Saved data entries
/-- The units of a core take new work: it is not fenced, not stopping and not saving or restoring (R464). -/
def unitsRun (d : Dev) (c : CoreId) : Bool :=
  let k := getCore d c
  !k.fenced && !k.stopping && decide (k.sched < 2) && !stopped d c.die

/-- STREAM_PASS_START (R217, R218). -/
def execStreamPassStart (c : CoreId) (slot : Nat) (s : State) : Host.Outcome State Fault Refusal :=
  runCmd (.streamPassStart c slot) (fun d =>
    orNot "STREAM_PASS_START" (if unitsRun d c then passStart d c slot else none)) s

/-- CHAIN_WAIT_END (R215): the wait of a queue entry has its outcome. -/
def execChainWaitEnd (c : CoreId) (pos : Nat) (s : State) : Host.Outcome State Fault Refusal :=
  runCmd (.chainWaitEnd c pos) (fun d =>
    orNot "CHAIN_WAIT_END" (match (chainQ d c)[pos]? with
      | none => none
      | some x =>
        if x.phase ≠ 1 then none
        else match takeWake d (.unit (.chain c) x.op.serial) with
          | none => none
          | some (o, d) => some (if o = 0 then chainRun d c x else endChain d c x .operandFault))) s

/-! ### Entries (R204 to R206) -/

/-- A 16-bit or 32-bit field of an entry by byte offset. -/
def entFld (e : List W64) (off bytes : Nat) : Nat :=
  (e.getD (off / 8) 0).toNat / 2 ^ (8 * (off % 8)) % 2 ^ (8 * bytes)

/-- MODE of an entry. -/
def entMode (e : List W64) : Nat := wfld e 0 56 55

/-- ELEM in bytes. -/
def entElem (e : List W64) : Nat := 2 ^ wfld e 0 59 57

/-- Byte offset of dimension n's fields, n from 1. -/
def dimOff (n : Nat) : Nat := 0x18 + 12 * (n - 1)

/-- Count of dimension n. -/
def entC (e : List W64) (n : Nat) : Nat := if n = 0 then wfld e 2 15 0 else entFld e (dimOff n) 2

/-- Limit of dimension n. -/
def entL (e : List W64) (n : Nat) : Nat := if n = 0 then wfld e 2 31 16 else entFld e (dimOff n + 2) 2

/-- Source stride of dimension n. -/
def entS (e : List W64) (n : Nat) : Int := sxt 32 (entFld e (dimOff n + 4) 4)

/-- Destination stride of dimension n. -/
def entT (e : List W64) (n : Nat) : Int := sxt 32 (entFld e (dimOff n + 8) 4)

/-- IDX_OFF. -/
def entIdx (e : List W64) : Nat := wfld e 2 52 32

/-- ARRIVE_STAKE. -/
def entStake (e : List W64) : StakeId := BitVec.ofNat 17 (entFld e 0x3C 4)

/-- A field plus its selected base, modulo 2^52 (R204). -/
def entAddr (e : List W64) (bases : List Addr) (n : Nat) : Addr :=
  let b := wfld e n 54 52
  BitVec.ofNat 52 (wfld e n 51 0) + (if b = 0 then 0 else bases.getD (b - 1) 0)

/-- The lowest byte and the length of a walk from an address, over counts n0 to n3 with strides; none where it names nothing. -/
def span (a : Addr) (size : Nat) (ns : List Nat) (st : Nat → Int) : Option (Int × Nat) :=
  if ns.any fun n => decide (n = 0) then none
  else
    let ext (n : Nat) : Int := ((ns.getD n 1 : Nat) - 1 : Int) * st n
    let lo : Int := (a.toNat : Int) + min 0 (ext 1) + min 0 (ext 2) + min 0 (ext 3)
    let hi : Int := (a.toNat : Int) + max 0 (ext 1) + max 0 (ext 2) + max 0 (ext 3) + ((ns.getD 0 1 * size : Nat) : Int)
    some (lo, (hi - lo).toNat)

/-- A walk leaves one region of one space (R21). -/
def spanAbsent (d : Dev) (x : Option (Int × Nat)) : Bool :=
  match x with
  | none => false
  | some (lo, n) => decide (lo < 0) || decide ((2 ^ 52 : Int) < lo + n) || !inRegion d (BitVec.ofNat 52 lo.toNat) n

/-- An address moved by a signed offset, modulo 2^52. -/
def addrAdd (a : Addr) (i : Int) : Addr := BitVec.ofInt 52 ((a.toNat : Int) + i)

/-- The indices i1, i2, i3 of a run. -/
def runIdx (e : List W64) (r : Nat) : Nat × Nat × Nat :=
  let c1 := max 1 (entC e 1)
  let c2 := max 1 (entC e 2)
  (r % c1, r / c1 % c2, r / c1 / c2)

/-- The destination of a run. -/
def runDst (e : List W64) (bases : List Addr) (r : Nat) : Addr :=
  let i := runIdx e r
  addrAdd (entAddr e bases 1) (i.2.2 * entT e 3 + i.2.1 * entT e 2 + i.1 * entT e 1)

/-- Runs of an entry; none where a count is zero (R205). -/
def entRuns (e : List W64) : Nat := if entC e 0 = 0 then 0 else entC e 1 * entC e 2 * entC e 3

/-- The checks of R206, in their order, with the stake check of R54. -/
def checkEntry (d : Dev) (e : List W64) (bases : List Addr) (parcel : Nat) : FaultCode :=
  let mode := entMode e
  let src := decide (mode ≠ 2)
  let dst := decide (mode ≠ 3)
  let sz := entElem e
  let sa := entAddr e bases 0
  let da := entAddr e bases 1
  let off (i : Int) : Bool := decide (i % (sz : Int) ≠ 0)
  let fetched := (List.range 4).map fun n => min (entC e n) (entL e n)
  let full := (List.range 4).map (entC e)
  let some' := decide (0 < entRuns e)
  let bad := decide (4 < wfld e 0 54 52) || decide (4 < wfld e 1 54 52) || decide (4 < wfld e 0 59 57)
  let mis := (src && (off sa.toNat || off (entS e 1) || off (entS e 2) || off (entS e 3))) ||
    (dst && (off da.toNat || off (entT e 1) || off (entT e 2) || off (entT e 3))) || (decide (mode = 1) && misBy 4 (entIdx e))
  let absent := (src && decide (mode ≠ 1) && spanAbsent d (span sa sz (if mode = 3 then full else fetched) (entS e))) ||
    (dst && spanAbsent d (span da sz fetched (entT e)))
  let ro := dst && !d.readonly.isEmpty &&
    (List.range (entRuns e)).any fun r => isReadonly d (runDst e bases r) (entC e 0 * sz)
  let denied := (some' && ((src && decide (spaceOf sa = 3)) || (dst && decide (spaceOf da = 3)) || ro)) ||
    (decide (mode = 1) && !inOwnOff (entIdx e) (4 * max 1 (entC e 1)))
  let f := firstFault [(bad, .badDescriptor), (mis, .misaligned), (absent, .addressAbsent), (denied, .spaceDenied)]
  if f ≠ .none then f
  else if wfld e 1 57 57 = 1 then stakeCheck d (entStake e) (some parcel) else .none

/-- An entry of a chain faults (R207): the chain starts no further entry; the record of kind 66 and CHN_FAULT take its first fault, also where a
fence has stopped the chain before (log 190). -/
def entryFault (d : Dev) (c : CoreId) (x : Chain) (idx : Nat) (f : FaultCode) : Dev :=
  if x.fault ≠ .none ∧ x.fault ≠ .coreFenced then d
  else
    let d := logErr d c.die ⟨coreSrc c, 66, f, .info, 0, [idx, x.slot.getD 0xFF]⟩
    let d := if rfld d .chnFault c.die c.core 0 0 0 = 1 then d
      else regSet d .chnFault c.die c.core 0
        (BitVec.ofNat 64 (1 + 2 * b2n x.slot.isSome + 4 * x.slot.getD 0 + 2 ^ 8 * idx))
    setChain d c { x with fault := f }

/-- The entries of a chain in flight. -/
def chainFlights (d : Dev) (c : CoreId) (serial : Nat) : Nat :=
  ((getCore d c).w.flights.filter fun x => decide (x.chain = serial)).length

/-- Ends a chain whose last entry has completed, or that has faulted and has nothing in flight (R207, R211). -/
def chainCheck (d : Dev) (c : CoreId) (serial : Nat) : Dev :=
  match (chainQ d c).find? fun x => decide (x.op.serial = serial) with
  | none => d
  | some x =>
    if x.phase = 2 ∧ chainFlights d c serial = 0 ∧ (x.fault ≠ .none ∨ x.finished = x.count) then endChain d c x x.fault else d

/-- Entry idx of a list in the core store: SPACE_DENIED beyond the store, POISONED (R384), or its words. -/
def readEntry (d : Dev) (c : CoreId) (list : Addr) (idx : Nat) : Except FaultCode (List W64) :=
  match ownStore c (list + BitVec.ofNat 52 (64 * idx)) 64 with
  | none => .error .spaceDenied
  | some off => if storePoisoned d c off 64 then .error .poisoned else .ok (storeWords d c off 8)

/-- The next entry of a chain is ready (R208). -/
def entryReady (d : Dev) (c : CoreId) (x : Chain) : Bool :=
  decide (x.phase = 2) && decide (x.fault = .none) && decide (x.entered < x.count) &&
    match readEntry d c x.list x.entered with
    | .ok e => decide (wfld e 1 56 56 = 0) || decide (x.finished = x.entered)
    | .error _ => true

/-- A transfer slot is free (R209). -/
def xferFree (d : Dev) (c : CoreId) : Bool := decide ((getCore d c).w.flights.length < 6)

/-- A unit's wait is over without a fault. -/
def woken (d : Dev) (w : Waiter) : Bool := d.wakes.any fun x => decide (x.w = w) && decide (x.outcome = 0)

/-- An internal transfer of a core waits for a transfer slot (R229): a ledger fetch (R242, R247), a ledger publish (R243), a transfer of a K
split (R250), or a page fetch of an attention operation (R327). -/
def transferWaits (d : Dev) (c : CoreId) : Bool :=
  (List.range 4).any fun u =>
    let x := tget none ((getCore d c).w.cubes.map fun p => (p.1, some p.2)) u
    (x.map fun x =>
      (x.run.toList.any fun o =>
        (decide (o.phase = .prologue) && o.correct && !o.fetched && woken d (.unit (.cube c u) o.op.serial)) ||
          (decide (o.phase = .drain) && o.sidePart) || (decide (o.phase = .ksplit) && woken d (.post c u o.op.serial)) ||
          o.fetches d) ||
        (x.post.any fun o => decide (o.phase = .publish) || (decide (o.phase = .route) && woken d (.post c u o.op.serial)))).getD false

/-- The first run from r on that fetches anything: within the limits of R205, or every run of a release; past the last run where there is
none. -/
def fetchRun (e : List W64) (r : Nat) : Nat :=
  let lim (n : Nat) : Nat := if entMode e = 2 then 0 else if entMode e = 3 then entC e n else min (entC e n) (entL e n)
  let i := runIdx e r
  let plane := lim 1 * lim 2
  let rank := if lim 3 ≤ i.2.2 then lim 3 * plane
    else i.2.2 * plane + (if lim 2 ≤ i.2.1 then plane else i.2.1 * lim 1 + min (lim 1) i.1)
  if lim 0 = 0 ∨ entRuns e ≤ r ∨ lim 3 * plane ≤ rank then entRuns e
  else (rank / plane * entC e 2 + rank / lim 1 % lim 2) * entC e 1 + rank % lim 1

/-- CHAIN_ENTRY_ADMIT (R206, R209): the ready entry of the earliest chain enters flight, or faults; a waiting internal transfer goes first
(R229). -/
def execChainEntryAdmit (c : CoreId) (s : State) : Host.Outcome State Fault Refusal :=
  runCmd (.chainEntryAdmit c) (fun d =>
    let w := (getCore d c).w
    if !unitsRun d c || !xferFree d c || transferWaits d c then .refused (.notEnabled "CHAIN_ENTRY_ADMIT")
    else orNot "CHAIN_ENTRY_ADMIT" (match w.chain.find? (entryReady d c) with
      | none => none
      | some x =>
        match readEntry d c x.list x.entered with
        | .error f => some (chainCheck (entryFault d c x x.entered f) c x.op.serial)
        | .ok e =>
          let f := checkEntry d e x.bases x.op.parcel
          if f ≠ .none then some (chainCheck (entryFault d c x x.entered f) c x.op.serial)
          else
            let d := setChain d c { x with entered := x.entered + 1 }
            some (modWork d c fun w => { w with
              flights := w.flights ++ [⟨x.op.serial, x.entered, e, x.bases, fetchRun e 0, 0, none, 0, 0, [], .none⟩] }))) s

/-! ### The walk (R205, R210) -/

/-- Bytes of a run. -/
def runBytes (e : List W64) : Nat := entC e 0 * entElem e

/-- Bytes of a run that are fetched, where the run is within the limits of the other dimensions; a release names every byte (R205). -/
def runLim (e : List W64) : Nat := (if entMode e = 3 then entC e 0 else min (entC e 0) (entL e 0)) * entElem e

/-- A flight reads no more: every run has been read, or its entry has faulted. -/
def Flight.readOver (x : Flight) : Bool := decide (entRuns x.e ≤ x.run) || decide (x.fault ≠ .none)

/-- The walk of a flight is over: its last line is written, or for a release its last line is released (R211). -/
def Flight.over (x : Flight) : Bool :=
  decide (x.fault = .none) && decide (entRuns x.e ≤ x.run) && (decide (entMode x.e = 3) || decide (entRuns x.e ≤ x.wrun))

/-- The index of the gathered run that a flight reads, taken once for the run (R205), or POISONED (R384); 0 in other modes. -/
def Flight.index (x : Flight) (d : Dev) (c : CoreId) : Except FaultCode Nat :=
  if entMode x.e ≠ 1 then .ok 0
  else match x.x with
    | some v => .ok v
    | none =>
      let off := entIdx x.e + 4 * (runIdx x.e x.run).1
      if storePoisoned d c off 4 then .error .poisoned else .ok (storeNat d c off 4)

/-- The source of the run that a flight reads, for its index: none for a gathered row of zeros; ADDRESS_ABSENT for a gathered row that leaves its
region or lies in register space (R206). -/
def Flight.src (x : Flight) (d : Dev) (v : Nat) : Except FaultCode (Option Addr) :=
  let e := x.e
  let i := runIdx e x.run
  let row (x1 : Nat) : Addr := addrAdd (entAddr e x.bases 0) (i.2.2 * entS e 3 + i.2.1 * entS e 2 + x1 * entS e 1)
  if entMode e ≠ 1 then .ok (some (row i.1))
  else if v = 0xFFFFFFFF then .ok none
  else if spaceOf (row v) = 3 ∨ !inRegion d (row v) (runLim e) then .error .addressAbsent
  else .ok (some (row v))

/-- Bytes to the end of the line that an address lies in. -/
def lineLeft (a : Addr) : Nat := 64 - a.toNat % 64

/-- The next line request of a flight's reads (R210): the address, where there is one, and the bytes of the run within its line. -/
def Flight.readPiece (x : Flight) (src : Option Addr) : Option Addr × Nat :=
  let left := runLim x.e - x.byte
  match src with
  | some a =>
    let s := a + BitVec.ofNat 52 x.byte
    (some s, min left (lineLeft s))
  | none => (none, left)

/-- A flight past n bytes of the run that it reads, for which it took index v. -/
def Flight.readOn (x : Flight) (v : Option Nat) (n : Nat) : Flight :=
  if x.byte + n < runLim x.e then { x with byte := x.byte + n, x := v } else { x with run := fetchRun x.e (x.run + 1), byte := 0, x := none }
* * *
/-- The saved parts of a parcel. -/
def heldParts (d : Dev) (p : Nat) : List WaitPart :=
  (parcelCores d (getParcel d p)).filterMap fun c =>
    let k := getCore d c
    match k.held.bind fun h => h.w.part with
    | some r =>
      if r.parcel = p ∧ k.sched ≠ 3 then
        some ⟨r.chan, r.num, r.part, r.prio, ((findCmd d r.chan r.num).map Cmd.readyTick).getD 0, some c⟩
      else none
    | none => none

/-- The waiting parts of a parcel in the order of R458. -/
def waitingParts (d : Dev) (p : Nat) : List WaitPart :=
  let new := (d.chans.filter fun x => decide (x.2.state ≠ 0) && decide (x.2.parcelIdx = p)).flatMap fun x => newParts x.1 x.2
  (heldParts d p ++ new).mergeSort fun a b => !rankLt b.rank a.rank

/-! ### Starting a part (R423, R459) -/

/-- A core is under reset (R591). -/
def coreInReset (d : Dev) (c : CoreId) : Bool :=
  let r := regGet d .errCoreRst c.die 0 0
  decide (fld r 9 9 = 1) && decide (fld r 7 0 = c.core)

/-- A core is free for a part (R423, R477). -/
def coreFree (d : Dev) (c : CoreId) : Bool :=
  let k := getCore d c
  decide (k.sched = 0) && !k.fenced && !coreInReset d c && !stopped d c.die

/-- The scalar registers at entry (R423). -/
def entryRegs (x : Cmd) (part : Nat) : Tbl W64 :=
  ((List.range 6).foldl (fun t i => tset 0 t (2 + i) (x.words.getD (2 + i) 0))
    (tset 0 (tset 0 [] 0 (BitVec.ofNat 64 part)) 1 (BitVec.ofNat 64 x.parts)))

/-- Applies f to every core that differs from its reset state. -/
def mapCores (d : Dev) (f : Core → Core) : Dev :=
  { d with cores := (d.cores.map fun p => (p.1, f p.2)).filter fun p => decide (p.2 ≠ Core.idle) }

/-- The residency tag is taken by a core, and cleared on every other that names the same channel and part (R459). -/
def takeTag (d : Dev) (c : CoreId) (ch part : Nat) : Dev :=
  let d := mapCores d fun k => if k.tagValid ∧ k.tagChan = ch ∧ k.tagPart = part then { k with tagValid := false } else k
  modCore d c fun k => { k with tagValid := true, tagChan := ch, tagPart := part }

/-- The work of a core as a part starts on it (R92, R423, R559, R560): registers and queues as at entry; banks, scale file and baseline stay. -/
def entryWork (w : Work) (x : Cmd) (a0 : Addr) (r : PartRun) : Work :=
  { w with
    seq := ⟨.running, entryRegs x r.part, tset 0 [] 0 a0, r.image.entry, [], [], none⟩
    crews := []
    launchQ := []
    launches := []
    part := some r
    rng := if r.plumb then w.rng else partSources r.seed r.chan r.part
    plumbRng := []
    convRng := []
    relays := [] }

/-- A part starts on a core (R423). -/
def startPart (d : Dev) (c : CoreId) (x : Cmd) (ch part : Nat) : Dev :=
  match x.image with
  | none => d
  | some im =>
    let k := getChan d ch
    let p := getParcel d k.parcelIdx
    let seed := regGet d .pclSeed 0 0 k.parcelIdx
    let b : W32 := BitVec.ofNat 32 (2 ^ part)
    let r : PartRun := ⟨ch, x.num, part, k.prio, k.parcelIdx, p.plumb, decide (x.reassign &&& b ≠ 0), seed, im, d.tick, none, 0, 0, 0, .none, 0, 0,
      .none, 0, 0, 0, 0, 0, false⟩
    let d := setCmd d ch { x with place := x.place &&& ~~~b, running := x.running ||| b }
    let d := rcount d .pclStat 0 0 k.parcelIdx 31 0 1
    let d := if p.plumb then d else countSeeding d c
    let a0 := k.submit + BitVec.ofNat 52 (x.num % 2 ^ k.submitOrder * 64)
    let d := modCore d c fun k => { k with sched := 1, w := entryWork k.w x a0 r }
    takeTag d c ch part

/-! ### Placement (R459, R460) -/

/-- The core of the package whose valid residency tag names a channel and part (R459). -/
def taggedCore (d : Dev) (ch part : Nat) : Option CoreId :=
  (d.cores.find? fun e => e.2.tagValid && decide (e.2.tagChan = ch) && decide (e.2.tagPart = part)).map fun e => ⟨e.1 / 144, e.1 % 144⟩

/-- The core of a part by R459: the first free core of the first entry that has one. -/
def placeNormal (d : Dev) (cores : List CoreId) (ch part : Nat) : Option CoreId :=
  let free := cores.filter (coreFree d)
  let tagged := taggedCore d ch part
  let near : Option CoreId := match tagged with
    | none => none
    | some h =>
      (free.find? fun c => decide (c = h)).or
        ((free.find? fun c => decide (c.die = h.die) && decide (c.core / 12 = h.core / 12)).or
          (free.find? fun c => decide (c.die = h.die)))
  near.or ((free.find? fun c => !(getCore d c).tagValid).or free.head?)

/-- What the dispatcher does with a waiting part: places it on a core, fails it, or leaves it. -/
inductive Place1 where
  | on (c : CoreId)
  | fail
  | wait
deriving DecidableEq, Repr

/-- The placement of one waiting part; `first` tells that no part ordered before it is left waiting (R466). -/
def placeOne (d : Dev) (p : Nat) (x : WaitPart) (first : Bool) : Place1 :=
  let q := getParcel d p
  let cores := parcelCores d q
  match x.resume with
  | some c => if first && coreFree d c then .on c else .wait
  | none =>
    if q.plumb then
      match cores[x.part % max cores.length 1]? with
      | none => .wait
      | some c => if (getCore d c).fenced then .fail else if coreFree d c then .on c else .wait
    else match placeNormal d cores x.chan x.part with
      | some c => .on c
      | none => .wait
---
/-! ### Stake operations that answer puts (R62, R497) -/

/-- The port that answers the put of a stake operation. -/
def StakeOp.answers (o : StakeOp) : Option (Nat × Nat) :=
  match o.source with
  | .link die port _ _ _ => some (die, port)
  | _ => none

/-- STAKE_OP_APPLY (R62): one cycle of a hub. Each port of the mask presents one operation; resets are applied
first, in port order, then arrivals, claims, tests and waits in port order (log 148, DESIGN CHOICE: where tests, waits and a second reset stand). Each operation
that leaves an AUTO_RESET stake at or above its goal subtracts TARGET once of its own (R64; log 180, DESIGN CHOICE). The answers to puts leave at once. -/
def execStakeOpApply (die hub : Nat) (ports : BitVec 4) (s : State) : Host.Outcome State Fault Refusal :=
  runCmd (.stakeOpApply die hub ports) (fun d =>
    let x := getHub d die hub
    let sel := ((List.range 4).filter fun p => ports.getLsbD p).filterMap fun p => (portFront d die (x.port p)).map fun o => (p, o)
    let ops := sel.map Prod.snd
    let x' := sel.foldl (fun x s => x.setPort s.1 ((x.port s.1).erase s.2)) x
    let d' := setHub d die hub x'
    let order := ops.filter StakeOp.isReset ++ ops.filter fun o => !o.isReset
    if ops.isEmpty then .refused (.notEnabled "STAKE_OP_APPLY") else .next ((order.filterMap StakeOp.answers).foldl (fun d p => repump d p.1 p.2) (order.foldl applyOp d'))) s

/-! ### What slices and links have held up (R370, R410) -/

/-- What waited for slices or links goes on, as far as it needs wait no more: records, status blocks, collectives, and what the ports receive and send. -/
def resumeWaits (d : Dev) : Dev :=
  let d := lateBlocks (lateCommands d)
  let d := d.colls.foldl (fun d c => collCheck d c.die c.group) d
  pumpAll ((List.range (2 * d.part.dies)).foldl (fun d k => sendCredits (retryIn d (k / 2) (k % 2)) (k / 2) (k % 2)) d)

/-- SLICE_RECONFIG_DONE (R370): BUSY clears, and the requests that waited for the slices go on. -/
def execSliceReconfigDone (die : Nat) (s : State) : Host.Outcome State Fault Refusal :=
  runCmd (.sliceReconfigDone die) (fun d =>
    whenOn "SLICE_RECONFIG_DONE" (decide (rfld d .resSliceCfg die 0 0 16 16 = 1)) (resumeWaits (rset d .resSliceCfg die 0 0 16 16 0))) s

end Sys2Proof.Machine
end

» **WORK ITEM**:
Of the lines above, extract only those from the line with "decide (x.fault = .none) && decide (entRuns" to the line with "let s := a + BitVec.ofNat 52 x.byte", both included, exactly as written.

» **ANSWER BOX**:
  decide (x.fault = .none) && decide (entRuns x.e ≤ x.run) && (decide (entMode x.e = 3) || decide (entRuns x.e ≤ x.wrun))

/-- The index of the gathered run that a flight reads, taken once for the run (R205), or POISONED (R384); 0 in other modes. -/
def Flight.index (x : Flight) (d : Dev) (c : CoreId) : Except FaultCode Nat :=
  if entMode x.e ≠ 1 then .ok 0
  else match x.x with
    | some v => .ok v
    | none =>
      let off := entIdx x.e + 4 * (runIdx x.e x.run).1
      if storePoisoned d c off 4 then .error .poisoned else .ok (storeNat d c off 4)

/-- The source of the run that a flight reads, for its index: none for a gathered row of zeros; ADDRESS_ABSENT for a gathered row that leaves its
region or lies in register space (R206). -/
def Flight.src (x : Flight) (d : Dev) (v : Nat) : Except FaultCode (Option Addr) :=
  let e := x.e
  let i := runIdx e x.run
  let row (x1 : Nat) : Addr := addrAdd (entAddr e x.bases 0) (i.2.2 * entS e 3 + i.2.1 * entS e 2 + x1 * entS e 1)
  if entMode e ≠ 1 then .ok (some (row i.1))
  else if v = 0xFFFFFFFF then .ok none
  else if spaceOf (row v) = 3 ∨ !inRegion d (row v) (runLim e) then .error .addressAbsent
  else .ok (some (row v))

/-- Bytes to the end of the line that an address lies in. -/
def lineLeft (a : Addr) : Nat := 64 - a.toNat % 64

/-- The next line request of a flight's reads (R210): the address, where there is one, and the bytes of the run within its line. -/
def Flight.readPiece (x : Flight) (src : Option Addr) : Option Addr × Nat :=
  let left := runLim x.e - x.byte
  match src with
  | some a =>
    let s := a + BitVec.ofNat 52 x.byte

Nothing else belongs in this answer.